I couldn’t resist: our first new Bioethics case today leads off with the hydra-headed baseball performance-enhancing scandal that won’t go away, and our last sends in the clones… so naturally I free-associated Bryce Harper. (He’s not a drug abuser himself, so far as I know, though he was responding to a question about beer.) It pains me to say so, but Big Papi might be right about the dumbest athletes who play the smartest game. They need enhancement, alright, of the mental (not steroidal) variety.
I really thought I’d put the steroids era in baseball behind me three years ago, at our annual baseball conference down the hall. Guess not.
The rest of today’s lineup features Glenn McGee’s concerns about epigenetics and designer babies. The genes in our cells can be altered by our specific environments. “Not all genetic problems are hereditary,” and babies of the future will likely inherit specifically-engineered traits. This could be a good thing: “tomorrow’s environmental movement may be as much about reducing the local consumption of the human body as about preserving the distant rain forest.” We need to think more about the potential social benefits of genetic engineering, as well as possible personal harm.
Once nurture seemed clearly distinct from nature. Now it appears that our diets and lifestyles can change the expression of our genes. How? By influencing a network of chemical switches within our cells collectively known as the epigenome. This new understanding may lead us to potent new medical therapies. Epigenetic cancer therapy, for one, already seems to be yielding promising results. Nova
Our present understanding of those chemical switches, marks, and tags is rudimentary, a recent study indicates:
Researchers know a gene will remain stable, but the chemical tags that turn the genes on and off are not so reliable. Their presence can be affected by the environment or medications or even the activity of other, distant genes. They can be a consequence of a disease or set off a disease.
“That’s the problem,” Harvard’s Bradley Bernstein said, “the arrow of time problem.” What is cause and what is effect?
We really need to figure that out, for “lots of our habits might be be better served by a more resilient heart, lungs, and brain.” Of course.
But “imagine implanting telecommunications, data transfer, and enhanced entertainment directly into your brain.” I’m trying.
I’m trying not to fret too much about information-overload and nature-deficit disorder, when it becomes literally no longer possible to turn off the receiver.
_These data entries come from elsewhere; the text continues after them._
/-- The effect of an instruction that passed its checks. `s0` is the state at the start of its issue cycle, from which
it reads its operands. -/
def issueOk (io : Io) (p : Nat) (i : Insn) (s0 : State) : State :=
  let pc := s0.ppc p
  let x (n : Nat) : Word := s0.getX p n
  let s := endCycle s0 p
  let frac := bitOf (s0.proc p).cr.toNat 38
  let rpos := bitsOf (s0.proc p).cr.toNat 37 32
  match i with
  | .nop => stepPc s p pc 1
  | .alu fn sat rd ra b =>
    let r := aluRes fn sat (bitOf (s0.sr p).toNat 25) (x ra) (aluOperand s0 p b)
    let s1 := if fn.writes then s.setX p rd r.word else s
    stepPc (s1.setSr p (setNZCV (s1.sr p) r)) p pc i.len
  | .shift fn sat rd ra k =>
    let r := shiftRes fn sat (x ra) (shiftOperand s0 p k)
    let s1 := s.setX p rd r.word
    stepPc (s1.setSr p (setNZCV (s1.sr p) r)) p pc 1
  | .mv rd ra => stepPc (s.setX p rd (x ra)) p pc 1
  | .mvi rd v => stepPc (s.setX p rd (moveOperand v)) p pc i.len
  | .mvfr rd code => stepPc (s.setX p rd (readCode s0 p (s0.inFast p) code)) p pc 1
  | .mvtr code ra => stepPc (writeCode s p (s0.inFast p) code (x ra)) p pc 1
  | .mvti code w => stepPc (writeCode s p (s0.inFast p) code w) p pc 2
  | .ld w xt pn am => issueMem s0 s p true w xt pn am
  | .st w xt pn am => issueMem s0 s p false w xt pn am
  | .bcc c target =>
    let taken := condHolds (s0.sr p) (s0.pf p F.SE_STATUS.BP F.SUP_STATUS.BP == 1) c
    branchPc (trcBranch s p taken) p pc (if taken then some (target % imemWords p) else none)
  | .call rd target =>
    branchPc (s.setX p rd (BitVec.ofNat 40 (linkOf s0 p pc))) p pc (some (target % imemWords p))
  | .jr ra =>
    let t := (x ra).toNat % imemWords p
    branchPc (trcTarget s p t) p pc (some t)
  | .callr rd ra =>
    let t := (x ra).toNat % imemWords p
    branchPc (trcTarget (s.setX p rd (BitVec.ofNat 40 (linkOf s0 p pc))) p t) p pc (some t)
  | .rti =>
    let t := (s0.proc p).ira
    branchPc (putFly (trcTarget s p t) p 2 .restoreSr pc) p pc (some t)
  | .rtf =>
    let t := (s0.proc p).fra
    let s1 := branchPc (trcTarget s p t) p pc (some t)
    s1.setProc p { s1.proc p with rtf := true }
  | .bdec rn target =>
    let v := x rn - 1
    let taken := v != 0
    branchPc (trcBranch (s.setX p rn v) p taken) p pc (if taken then some (target % imemWords p) else none)
  | .mul fn sat n ra rb =>
    let m := mulPiece p frac fn (x ra) (x rb)
    let r := if fn = .macr then rpos else 0
    stepPc (putFly s p 2 (.sum n m.1 m.2 m.1 sat r) pc) p pc 1
  | .quad fn sat k ra rb rc => stepPc (putFly s p 2 (quadFly frac sat fn k (x ra) (x rb) (x rc)) pc) p pc 1
  | .acc fn sat rd ra n m k => stepPc (putFly s p 2 (accFly fn sat rd n m k (x ra)) pc) p pc 1
  | .mfs rd slot =>
    let r := io.mfs p slot s0
    stepPc ((endCycle r.2 p).setX p rd r.1) p pc 1
  | .mts slot ra => endRtf (io.mts p slot (x ra) (movePc s p pc 1)) p
  | .hurdle rd => issueHurdle s p rd pc false
  | .hurdleN rd => issueHurdle s p rd pc true
  | .waiti =>
    let s1 := s.setPpc p (nextPc p pc 1)
    if enabledBits s1 p ≠ 0 then s1 else (drain s1 p).setPstate p 3
  | .waitc ra =>
    let s1 := s.setPpc p (nextPc p pc 1)
    if x ra = 0 then s1 else (s1.setProc p { s1.proc p with waitLeft := (x ra).toNat }).setPstate p 4
  | .dmago ra ch =>
    endRtf (io.mts p (16 + 2 * ch) (0x8000000000#40 ||| (x ra &&& (if isSup p then 0xFFFF#40 else 0x1FFFF#40)))
      (movePc s p pc 1)) p
  | .nld rd a =>
    let s1 := movePc (drain s p) p pc i.len
    let addr := netOperand s0 p a
    io.load p addr (s1.setProc p { s1.proc p with net := .load rd addr })
  | .nst rb a =>
    let s1 := movePc s p pc i.len
    let addr := netOperand s0 p a
    if s1.fld F.SUP_NSTAT.OUTSTANDING (p - 64) < 32 then endRtf (io.store p addr (x rb) s1) p
    else (drain s1 p).setProc p { (drain s1 p).proc p with net := .store addr (x rb) }
  | .nfence =>
    let s1 := movePc s p pc 1
    if s1.fld F.SUP_NSTAT.OUTSTANDING (p - 64) = 0 then endRtf s1 p
    else (drain s1 p).setProc p { (drain s1 p).proc p with net := .fence }
  | .ectl ra cmd => io.ectl p (16 * (p - 64) + (x ra).toNat % 16) cmd (stepPc s p pc 1)

/-- Whether the processor issues an instruction in its next cycle: it runs, its clocks run, and no network
instruction holds it. -/
def issues (s : State) (p : Nat) : Bool :=
  decide (s.pstate p = 1) && procClocked s p && decide ((s.proc p).net = .none) && !(s.proc p).eRst

/-- A cycle lost to a trace stall (R203). -/
def traceStallCycle (s : State) (p : Nat) : State :=
  advance p 1 (trcNoIssue (s.addSat F.TRC_STALL.CYCLES (procRegion p) 0) p 1)

/-- An issue cycle in which the words fetched spell `i`, or no instruction of the processor (R151, R167, R181). -/
def issue (io : Io) (p : Nat) (i : Option Insn) (s : State) : State :=
  if issues s p then
    if trcStalled s p then traceStallCycle s p
    else if (s.proc p).haltReq && between s p then doHalt s p
    else
      let s1 := trcIssue s p
      let pc := s1.ppc p
      let long := match i with | none => false | some i => decide (i.len = 2)
      if s1.imemBad p pc || (long && s1.imemBad p (pc + 1)) then procFault s1 p 2 true
      else
        match i with
        | none => procFault s1 p 1
        | some i =>
          if !i.legal (isSup p) then procFault s1 p 1
          else if i.noSlot && decide ((s1.proc p).slots ≠ 0) then procFault s1 p 3
          else if (decide (i = .rti) && s1.inFast p) || (decide (i = .rtf) && !s1.inFast p) then procFault s1 p 4
          else settle (issueOk io p i (trcCycles s1 p 1)) p
  else s

/-- The instruction at SE_PC. -/
def fetchAt (s : State) (p : Nat) : Option Insn := fetchInsn (isSup p) (s.imemWord p (s.ppc p)) (s.imemWord p (s.ppc p + 1))

/-- STEP allowed: a halted processor may issue one instruction (R168). -/
def stepAllowed (s : State) (p : Nat) : Bool := runTaken s p && procClocked s p

/-- STEP accepted: the processor leaves HALTED for the one instruction at SE_PC, which then halts it again (R168). -/
def stepStart (s : State) (p : Nat) : State :=
  if stepAllowed s p then trcDue ((s.setPstate p 1).setProc p { s.proc p with stepping := true }) p 0 else s

/-- STEP with the instruction it issues (R168). -/
def stepCmd (io : Io) (s : State) (p : Nat) : State :=
  if stepAllowed s p then issue io p (fetchAt s p) (stepStart s p) else s

/-! ### The release point (R164) -/

/-- The instruction after a wait is the next to issue; the cycles the wait took are not known (log entry 18). -/
def endWait (s : State) (p : Nat) : State := settle ((trcWait s p).setPstate p 1) p

/-- A release point that opens stride `n`, at one processor: its region executes strides there (R21, R165), and source 23
rises in every state but HALTED and FAULT (Table 6.6). -/
def releaseProc (n : Nat) (s : State) (p : Nat) : State :=
  if !procClocked s p || !s.regionRuns (procRegion p) then s
  else match s.pstate p with
    | 2 =>
      let s1 := raiseEdge (s.setX p (s.proc p).hurdleRd (BitVec.ofNat 40 n)) p 23
      endWait (s1.setPpc p (nextPc p (s1.ppc p) 1)) p
    | 1 | 3 | 4 =>
      let s1 := (s.setPf p F.SE_STATUS.BP F.SUP_STATUS.BP 1).setProc p { s.proc p with bpStride := n }
      let s2 := raiseEdge s1 p 23
      if s.pf p F.SE_HURDLE.EN F.SUP_HURDLE.EN = 1 then
        let s3 := if isSup p then s2.addSat F.SUP_HURDLE.MISS (p - 64) 0 else s2.addSat F.SE_HURDLE.MISS p 0
        let s4 := raiseEdge s3 p 21
        if isSup p then s4 else procEvent s4 p 1
      else s2
    | _ => s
You can put on and take off your google glasses at will, Sergei, addiction issues aside; but how easy will it be to shut down the implants?
And yet, how alluring to imagine random internal access to an entire universe of information, culture, and personal memory!
We also have to catch up today on the cases our wonderful Peace Corps class bumped on Monday, and if there’s time I’d love a little coaching from my collaborators for the radio interview I’m supposed to record right after class.
Busy busy busy. My own personal clone assistant would sure make life easier.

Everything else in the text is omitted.